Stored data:
========

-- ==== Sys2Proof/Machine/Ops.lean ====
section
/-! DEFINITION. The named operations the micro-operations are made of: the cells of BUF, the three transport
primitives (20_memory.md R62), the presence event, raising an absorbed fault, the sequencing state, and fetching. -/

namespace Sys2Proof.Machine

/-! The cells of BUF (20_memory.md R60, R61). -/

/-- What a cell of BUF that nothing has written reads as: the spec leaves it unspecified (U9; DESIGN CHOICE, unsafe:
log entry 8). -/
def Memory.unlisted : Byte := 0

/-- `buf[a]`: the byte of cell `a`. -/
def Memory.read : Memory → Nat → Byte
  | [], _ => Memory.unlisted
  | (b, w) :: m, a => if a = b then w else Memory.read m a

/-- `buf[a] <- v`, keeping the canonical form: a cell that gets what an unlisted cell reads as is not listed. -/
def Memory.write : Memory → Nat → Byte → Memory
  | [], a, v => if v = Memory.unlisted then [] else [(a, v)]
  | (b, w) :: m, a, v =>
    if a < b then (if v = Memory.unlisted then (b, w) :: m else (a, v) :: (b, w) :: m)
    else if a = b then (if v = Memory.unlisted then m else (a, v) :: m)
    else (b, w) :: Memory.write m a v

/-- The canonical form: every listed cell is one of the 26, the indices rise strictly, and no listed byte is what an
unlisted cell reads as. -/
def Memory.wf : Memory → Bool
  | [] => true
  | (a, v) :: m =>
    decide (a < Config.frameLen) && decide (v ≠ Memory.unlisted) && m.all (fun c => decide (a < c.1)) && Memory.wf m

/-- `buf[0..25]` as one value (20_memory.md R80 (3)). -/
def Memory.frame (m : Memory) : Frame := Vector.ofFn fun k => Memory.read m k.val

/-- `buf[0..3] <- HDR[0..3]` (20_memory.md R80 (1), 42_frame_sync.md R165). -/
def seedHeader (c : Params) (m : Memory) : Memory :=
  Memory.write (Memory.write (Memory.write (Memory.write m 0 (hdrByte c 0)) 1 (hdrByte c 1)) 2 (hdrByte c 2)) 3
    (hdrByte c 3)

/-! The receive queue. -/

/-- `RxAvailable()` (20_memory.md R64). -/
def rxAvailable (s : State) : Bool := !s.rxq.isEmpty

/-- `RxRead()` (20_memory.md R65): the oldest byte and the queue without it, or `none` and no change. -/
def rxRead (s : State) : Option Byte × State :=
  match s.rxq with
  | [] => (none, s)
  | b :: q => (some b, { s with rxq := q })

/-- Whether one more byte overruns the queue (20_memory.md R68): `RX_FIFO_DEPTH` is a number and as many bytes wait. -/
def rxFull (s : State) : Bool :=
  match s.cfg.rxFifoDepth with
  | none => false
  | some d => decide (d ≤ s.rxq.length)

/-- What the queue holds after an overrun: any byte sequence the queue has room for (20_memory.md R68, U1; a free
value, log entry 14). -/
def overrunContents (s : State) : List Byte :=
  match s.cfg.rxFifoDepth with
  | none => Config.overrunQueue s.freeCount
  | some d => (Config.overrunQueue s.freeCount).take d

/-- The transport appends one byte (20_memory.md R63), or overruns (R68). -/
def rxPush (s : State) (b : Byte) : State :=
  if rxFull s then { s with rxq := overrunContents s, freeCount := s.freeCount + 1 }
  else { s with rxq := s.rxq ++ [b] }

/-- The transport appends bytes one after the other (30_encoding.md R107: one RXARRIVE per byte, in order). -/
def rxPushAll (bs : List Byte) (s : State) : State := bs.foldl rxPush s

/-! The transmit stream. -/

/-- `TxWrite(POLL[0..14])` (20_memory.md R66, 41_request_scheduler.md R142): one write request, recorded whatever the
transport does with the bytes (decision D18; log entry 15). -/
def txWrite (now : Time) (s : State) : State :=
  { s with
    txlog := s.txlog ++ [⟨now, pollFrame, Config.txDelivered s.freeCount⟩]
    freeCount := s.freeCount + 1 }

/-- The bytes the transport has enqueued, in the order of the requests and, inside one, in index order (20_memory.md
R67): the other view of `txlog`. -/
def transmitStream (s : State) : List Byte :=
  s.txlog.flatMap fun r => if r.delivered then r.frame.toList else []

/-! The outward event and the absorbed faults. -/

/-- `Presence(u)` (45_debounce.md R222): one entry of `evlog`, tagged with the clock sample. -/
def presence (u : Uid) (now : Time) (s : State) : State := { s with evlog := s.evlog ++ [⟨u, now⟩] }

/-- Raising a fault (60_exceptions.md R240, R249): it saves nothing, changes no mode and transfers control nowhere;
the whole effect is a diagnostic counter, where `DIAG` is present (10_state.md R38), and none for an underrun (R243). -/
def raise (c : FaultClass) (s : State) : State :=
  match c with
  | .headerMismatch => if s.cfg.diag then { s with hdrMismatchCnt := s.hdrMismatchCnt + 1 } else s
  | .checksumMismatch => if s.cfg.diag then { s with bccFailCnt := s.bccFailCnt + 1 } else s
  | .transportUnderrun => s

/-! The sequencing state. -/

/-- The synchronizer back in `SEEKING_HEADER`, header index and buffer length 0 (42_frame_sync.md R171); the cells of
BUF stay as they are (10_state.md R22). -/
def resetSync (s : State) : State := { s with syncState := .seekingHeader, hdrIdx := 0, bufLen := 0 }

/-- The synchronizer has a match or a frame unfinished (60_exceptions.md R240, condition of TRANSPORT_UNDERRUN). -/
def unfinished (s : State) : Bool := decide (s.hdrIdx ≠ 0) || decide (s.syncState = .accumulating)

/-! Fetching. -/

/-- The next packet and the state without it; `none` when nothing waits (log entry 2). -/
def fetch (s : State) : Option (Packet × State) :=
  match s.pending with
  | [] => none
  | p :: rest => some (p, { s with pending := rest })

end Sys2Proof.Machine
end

========

# Problem requirements
Check each line above for the word "syncState" and copy the ones that have it.

# Output
def resetSync (s : State) : State := { s with syncState := .seekingHeader, hdrIdx := 0, bufLen := 0 }
def unfinished (s : State) : Bool := decide (s.hdrIdx ≠ 0) || decide (s.syncState = .accumulating)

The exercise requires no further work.